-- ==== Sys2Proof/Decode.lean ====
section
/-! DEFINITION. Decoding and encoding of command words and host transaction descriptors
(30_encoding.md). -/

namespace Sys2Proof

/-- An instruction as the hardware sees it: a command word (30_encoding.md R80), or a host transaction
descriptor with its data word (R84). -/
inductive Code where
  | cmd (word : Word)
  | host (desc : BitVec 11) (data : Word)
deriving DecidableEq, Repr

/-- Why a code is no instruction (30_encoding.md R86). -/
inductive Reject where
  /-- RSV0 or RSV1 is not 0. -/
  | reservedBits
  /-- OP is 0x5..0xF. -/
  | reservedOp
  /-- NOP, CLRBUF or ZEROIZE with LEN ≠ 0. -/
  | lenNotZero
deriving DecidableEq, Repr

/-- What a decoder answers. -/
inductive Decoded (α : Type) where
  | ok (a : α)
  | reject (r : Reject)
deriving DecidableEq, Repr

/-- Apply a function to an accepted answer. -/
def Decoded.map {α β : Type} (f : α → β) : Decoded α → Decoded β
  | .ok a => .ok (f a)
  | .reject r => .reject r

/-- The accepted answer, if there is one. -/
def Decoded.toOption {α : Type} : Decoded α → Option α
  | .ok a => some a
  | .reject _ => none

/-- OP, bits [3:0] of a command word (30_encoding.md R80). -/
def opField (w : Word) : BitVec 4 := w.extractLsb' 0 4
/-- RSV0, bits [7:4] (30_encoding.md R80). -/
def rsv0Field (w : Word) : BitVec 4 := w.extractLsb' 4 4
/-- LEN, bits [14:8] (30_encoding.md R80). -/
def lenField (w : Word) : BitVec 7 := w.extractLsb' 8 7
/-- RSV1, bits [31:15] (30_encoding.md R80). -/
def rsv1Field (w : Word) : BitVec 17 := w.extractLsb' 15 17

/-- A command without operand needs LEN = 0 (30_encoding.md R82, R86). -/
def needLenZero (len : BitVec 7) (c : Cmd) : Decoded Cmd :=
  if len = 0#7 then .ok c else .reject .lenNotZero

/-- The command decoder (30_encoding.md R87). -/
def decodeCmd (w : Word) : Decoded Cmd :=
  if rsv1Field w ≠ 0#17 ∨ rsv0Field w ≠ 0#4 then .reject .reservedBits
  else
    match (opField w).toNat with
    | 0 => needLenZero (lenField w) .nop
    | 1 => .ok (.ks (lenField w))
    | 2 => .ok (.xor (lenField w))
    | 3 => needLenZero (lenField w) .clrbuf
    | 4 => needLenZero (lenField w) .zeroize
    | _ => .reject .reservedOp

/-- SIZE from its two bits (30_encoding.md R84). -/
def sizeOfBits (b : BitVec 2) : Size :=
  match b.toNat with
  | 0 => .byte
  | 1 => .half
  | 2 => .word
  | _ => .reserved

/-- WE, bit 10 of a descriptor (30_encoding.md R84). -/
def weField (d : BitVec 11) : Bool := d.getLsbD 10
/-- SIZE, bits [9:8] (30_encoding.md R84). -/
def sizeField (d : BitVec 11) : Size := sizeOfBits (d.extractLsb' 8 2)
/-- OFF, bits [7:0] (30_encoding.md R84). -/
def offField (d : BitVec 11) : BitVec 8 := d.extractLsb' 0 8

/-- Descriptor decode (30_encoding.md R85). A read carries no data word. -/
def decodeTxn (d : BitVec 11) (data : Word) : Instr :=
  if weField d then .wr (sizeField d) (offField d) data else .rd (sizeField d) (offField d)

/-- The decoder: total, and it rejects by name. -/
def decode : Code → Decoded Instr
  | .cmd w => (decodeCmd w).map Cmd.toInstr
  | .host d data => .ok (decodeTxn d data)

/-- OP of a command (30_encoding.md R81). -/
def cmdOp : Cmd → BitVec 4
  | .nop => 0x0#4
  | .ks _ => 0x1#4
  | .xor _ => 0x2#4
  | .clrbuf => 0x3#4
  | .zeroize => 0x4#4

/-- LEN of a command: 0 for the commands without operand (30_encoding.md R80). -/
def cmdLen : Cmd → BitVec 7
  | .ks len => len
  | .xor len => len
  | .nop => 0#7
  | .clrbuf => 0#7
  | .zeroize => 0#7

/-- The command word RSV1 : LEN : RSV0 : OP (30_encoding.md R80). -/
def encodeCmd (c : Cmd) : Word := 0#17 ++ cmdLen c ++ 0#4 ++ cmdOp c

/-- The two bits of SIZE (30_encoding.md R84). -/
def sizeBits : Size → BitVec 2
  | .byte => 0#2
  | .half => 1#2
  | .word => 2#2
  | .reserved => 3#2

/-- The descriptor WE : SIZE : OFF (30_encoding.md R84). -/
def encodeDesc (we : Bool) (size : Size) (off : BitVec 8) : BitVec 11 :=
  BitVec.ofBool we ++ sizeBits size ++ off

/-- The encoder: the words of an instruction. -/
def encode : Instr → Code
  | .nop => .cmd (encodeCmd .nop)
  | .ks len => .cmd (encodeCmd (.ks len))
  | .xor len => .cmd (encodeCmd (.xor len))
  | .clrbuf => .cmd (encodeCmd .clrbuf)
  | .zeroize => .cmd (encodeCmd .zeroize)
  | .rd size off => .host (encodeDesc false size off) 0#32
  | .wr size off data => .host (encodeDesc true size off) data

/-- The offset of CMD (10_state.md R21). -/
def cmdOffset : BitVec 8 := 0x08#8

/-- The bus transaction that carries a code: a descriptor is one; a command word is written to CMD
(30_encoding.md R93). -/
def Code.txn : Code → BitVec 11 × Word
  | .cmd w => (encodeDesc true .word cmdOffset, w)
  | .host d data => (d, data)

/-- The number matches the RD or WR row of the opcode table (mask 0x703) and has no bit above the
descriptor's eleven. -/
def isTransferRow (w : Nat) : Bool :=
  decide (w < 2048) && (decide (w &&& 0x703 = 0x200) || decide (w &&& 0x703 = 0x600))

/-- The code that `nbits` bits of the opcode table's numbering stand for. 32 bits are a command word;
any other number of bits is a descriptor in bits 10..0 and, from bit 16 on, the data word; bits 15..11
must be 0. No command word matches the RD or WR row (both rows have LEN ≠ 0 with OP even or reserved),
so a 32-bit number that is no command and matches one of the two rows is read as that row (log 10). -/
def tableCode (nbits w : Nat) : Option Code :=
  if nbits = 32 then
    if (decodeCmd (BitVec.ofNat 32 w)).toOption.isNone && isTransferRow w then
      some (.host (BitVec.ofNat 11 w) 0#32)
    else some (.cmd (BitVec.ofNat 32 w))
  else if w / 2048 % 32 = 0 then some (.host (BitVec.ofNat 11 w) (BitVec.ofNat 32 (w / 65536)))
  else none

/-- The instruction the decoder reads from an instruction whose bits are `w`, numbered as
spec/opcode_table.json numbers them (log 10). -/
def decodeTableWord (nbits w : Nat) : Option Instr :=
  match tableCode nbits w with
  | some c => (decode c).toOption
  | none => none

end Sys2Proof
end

[WHAT IS REQUIRED] Beginning at the line with "a => .ok (f a)" and stopping after the line with "def decodeCmd (w", please write out every line of the data above exactly and nothing else.

[RESPONSE TO THIS TASK]
  | .ok a => .ok (f a)
  | .reject r => .reject r

/-- The accepted answer, if there is one. -/
def Decoded.toOption {α : Type} : Decoded α → Option α
  | .ok a => some a
  | .reject _ => none

/-- OP, bits [3:0] of a command word (30_encoding.md R80). -/
def opField (w : Word) : BitVec 4 := w.extractLsb' 0 4
/-- RSV0, bits [7:4] (30_encoding.md R80). -/
def rsv0Field (w : Word) : BitVec 4 := w.extractLsb' 4 4
/-- LEN, bits [14:8] (30_encoding.md R80). -/
def lenField (w : Word) : BitVec 7 := w.extractLsb' 8 7
/-- RSV1, bits [31:15] (30_encoding.md R80). -/
def rsv1Field (w : Word) : BitVec 17 := w.extractLsb' 15 17

/-- A command without operand needs LEN = 0 (30_encoding.md R82, R86). -/
def needLenZero (len : BitVec 7) (c : Cmd) : Decoded Cmd :=
  if len = 0#7 then .ok c else .reject .lenNotZero

/-- The command decoder (30_encoding.md R87). -/
def decodeCmd (w : Word) : Decoded Cmd :=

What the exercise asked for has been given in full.